The company attributed the unsatisfying data to a combination of factors, including weak consumer demand, a higher prior-year performance, as well as fewer discounts and promotions.
Given Yatsen’s negative sales forecast, its performance also appears to be struggling to see any breakthrough in the first quarter of 2022 and the following months. “Our sales will be down 35% to 40% in the first quarter,” the CEO said, adding that the company is working to offset the impact by cutting costs and improving operational efficiencies.
Chinese consumers are becoming increasingly cautious of spending money than they were near the start of the pandemic. Re-tightening COVID-19 pandemic controls have shifted previous household spending patterns away from discretionary spending towards non-discretionary necessities. Rather than spending or investing their money, more Chinese people opted to saving in the first quarter of 2022, findings from the quarterly People’s Bank of China survey showed.
Retail sales, a main gauge of Chinese consumption, plunged to 1.7% growth year-over-year in December 2021, down from 3.9% in November and 4.6% in December 2020. The decline in sales growth is mostly due to consumers’ muted demand on the back of an overall economic slowdown, said New York-based research organization the Conference Board.

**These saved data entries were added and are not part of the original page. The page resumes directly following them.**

-- ==== Sys2Proof/Machine/Flags.lean ====
section
/-! DEFINITION. The status byte and every flag computation of 43_arith_logic.md and 44_shift_rotate.md, as pure
functions of operands and flags. -/

namespace Sys2Proof.Machine

/-- `P` as a byte (R36) with bit 4 equal to `b`: bit 5 is the constant 1 (R42). -/
def statusByteWith (p : Status) (b : Bool) : Byte :=
  bitAt p.n 7 ||| bitAt p.v 6 ||| bitAt true 5 ||| bitAt b 4 ||| bitAt p.d 3 ||| bitAt p.i 2 ||| bitAt p.z 1 |||
  bitAt p.c 0

/-- `P` as a byte with its stored Break bit (R36, R41). -/
def statusByte (p : Status) : Byte := statusByteWith p p.b

/-- The status a pulled byte gives (R333, R441): bit 5 of the byte is discarded (R42). -/
def statusOfByte (v : Byte) : Status :=
  { n := getBit v 7, v := getBit v 6, b := getBit v 4, d := getBit v 3, i := getBit v 2, z := getBit v 1,
    c := getBit v 0 }

/-- `SetNZ(v)` (R11). -/
def setNZ (p : Status) (v : Byte) : Status := { p with n := getBit v 7, z := decide (v = 0) }

/-- The 9-bit sum of ADC, 0..511 (R340). -/
def adcSum (a m : Byte) (c : Bool) : Nat := a.toNat + m.toNat + bitNat c

/-- The result byte of ADC (R340). -/
def adcResult (a m : Byte) (c : Bool) : Byte := BitVec.ofNat 8 (adcSum a m c)

/-- The flags of ADC (R340). -/
def adcFlags (p : Status) (a m : Byte) : Status :=
  let r := adcResult a m p.c
  setNZ { p with c := decide (adcSum a m p.c > 255), v := decide (((~~~(a ^^^ m)) &&& (a ^^^ r) &&& 0x80) ≠ 0) } r

/-- The 16-bit unsigned difference of SBC (R341). -/
def sbcDiff (a m : Byte) (c : Bool) : Word := a.setWidth 16 - m.setWidth 16 - BitVec.ofNat 16 (bitNat (!c))

/-- The result byte of SBC (R341). -/
def sbcResult (a m : Byte) (c : Bool) : Byte := (sbcDiff a m c).setWidth 8

/-- The flags of SBC (R341). -/
def sbcFlags (p : Status) (a m : Byte) : Status :=
  let r := sbcResult a m p.c
  setNZ { p with c := decide ((sbcDiff a m p.c).toNat ≤ 255), v := decide (((a ^^^ m) &&& (a ^^^ r) &&& 0x80) ≠ 0) } r

/-- The flags of a compare of register `r` with `m` (R345 to R347). -/
def compareFlags (p : Status) (r m : Byte) : Status := setNZ { p with c := decide (m.toNat ≤ r.toNat) } (r - m)

/-- The flags of BIT (R348). -/
def bitFlags (p : Status) (a m : Byte) : Status :=
  { p with z := decide (a &&& m = 0), n := getBit m 7, v := getBit m 6 }

/-- The result of ASL (R380). -/
def aslResult (v : Byte) : Byte := v <<< 1

/-- The flags of ASL (R380). -/
def aslFlags (p : Status) (v : Byte) : Status := setNZ { p with c := getBit v 7 } (aslResult v)

/-- The result of LSR (R381). -/
def lsrResult (v : Byte) : Byte := v >>> 1

/-- The flags of LSR (R381). -/
def lsrFlags (p : Status) (v : Byte) : Status := setNZ { p with c := getBit v 0 } (lsrResult v)

/-- The result of ROL (R382). -/
def rolResult (v : Byte) (cin : Bool) : Byte := (v <<< 1) ||| bitAt cin 0

/-- The flags of ROL (R382). -/
def rolFlags (p : Status) (v : Byte) : Status := setNZ { p with c := getBit v 7 } (rolResult v p.c)

/-- The result of ROR (R383). -/
def rorResult (v : Byte) (cin : Bool) : Byte := (v >>> 1) ||| bitAt cin 7

/-- The flags of ROR (R383). -/
def rorFlags (p : Status) (v : Byte) : Status := setNZ { p with c := getBit v 0 } (rorResult v p.c)

end Sys2Proof.Machine
end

A near-term recovery in consumption is unlikely in China, as the strict containment measures, including comprising lockdowns, business shutdowns, quarantines, mass testing, and mobility controls, look set to remain firmly in effect for the foreseeable future, the nonprofit predicted.
After a period of frantic capital inflows, China’s new consumer sector is cooling down. According to market financial data service platform JingData, 1,064 investment and financing deals have been completed in the consumer market in 2021, with a transaction value of 160.8 billion yuan. That means an average of 266 deals worth 40.2 billion yuan were closed in a quarter.

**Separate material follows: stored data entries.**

/-! ## Reset (70_reset_and_hazards.md, 60_exceptions.md R506) -/

/-- R900, R901, R903, R506: for all parameters, cartridges and draws: a bad cartridge is a LoadError and no step runs (with
both defects, which one is named is the model's choice, log entry 7); otherwise the registers, flags and memories hold
their draws, I is 1, `PC` and `LastPC` are the word at $FFFC of the last PRG bank, the reset cycles are counted, and (R48
to R58) the mapper, PPU, APU and joypad registers are at their reset values: all of them before the reset cycles' dots and
ticks (`RESET_CYCLES` 0), and after those of the default 7 but for the dot, the first 21 pixels, the pulse sequencers, the
noise timer and shift register and the counters, which those dots and ticks have moved (R640, R701, R731, R733).
The spec's own marks: general knowledge R48, R49, R53 to R55, R731, R733, R900; decision R48 (D52), R49 (D31/D52), R50
(D53), R51 (D52), R52 (D39), R53 (D52), R54 (D52), R55 (D52), R56 (D52), R57 (D48), R58 (D42), R506 (D16), R640
(D34/D35/D36), R701 (D50), R733 (D44), R900 (D5/D6/D7), R901 (D5/D52/D53), R903 (D19). -/
def Obligations.PowerOn : Prop :=
  ∀ (p : Params) (c : Cartridge) (d : Draws),
    let s := powerOn p c d
    (4 ≤ c.mapperId.toNat → 0 < c.nPrg → s.fault = some (.loadError (.unsupportedMapper c.mapperId))) ∧
    (c.mapperId.toNat < 4 → c.nPrg = 0 → s.fault = some (.loadError .noPrg)) ∧
    (4 ≤ c.mapperId.toNat ∨ c.nPrg = 0 → ∃ r, step s = .fault (.loadError r)) ∧
    (c.mapperId.toNat < 4 → 0 < c.nPrg →
      let env : Envelope := { start := false, div := 0, decay := 0 }
      let pulse : BitVec 3 → Pulse := fun seq =>
        { enabled := false, duty := 0, halt := false, constVol := false, vol := 0, sweepEn := false, sweepPeriod := 0,
          sweepNeg := false, sweepShift := 0, sweepReload := false, sweepDiv := 0, period := 0, timer := 0, seq := seq,
          length := 0, env := env }
      let tri : Triangle :=
        { enabled := false, control := false, linReload := 0, linCounter := 0, linReloadFlag := false, period := 0,
          timer := 0, seq := 0, length := 0 }
      let noise : BitVec 12 → BitVec 15 → Noise := fun timer lfsr =>
        { enabled := false, halt := false, constVol := false, vol := 0, mode := false, periodIndex := 0, timer := timer,
          lfsr := lfsr, length := 0, env := env }
      let ppu : Nat → Memory → Cells 6 → Ppu := fun dot pal fb =>
        { ctrl := 0, mask := 0, vblank := false, sprite0hit := false, overflow := false, oamaddr := 0, v := 0, t := 0,
          x := 0, w := false, buffer := 0, nt := d.nt, pal := pal, oam := d.oam, scanline := 0, dot := dot,
          nmiPending := false, s0latched := false, s0line := false, lineSprites := [], fb := fb }
      let vector := wordOf (prgByte c (c.nPrg - 1) 0x3FFC) (prgByte c (c.nPrg - 1) 0x3FFD)
      (s.cpu.a = d.a ∧ s.cpu.x = d.x ∧ s.cpu.y = d.y ∧ s.cpu.s = d.s ∧ s.cpu.pc = vector ∧ s.cpu.lastPC = vector) ∧
      s.cpu.p = { n := d.n, v := d.v, b := d.b, d := d.d, i := true, z := d.z, c := d.c } ∧
      s.cycles = p.resetCycles ∧ s.ram = d.ram ∧ s.chrRam = d.chrRam ∧ s.ppu.nt = d.nt ∧ s.ppu.oam = d.oam ∧
      (∀ k, (cellRead s.ppu.pal k).toNat = (cellRead d.pal k).toNat) ∧
      s.pad = { buttons := 0, pos := 0, strobe := false } ∧
      (c.mapperId.toNat = 0 → s.mapper = .nrom) ∧ (c.mapperId.toNat = 2 → s.mapper = .unrom 0) ∧
      (c.mapperId.toNat = 3 → s.mapper = .cnrom 0) ∧
      (c.mapperId.toNat = 1 →
        s.mapper = .mmc1 { shift := 0, count := 0, control := 0x0C, chr0 := 0, chr1 := 0, prg := 0 }) ∧
      (p.resetCycles = 0 → s.fault = none ∧ s.ppu = ppu 0 s.ppu.pal d.fb ∧
        s.apu =
          { pulse1 := pulse 0, pulse2 := pulse 0, tri := tri, noise := noise 0 1, mode5 := false, irqInhibit := false,
            frameIrq := false, frameCycles := 0, cycles := 0, sampleCounter := 0, samples := [] }) ∧
      (p.resetCycles = 7 → s.fault = none ∧ s.ppu = ppu 21 s.ppu.pal s.ppu.fb ∧
        (∀ n, cellRead s.ppu.fb n = if n < 21 then cellRead d.pal 0 else cellRead d.fb n) ∧
        s.apu =
          { pulse1 := pulse 4, pulse2 := pulse 4, tri := tri, noise := noise s.apu.noise.timer s.apu.noise.lfsr,
            mode5 := false, irqInhibit := false, frameIrq := false, frameCycles := 7, cycles := 7,
            sampleCounter := s.apu.sampleCounter, samples := s.apu.samples } ∧
        (7 < p.samplePeriod → s.apu.sampleCounter = 7 ∧ s.apu.samples = []) ∧
        (p.noisePeriods.head? = some 2 → s.apu.noise.timer = 0 ∧ s.apu.noise.lfsr = 0x2000)))
end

As economic headwinds mount at the beginning of 2022, investment in the consumer market has also decreased. Data show that in the first quarter of this year, a total of 137 fundraising events happened in the industry, of which 111 disclosed the amount, totaling around 13.56 billion yuan.
The chill has already been passed on to the secondary market. Besides Yatsen, the stock prices of listed new consumer brands such as art toy company PopMart, bubble tea chain Nayuki, and beverage chain Helens have all suffered blows indisputably, even breaking their issue prices.
To achieve sustainable growth, Yatsen said it is shifting its focus to taking a more balanced and holistic approach. In the new stage of development, it is determined to create a diversified brand portfolio covering products at different price points, enhance research and development capabilities, and promote more durable and iconic brands with fewer promotions and discounts.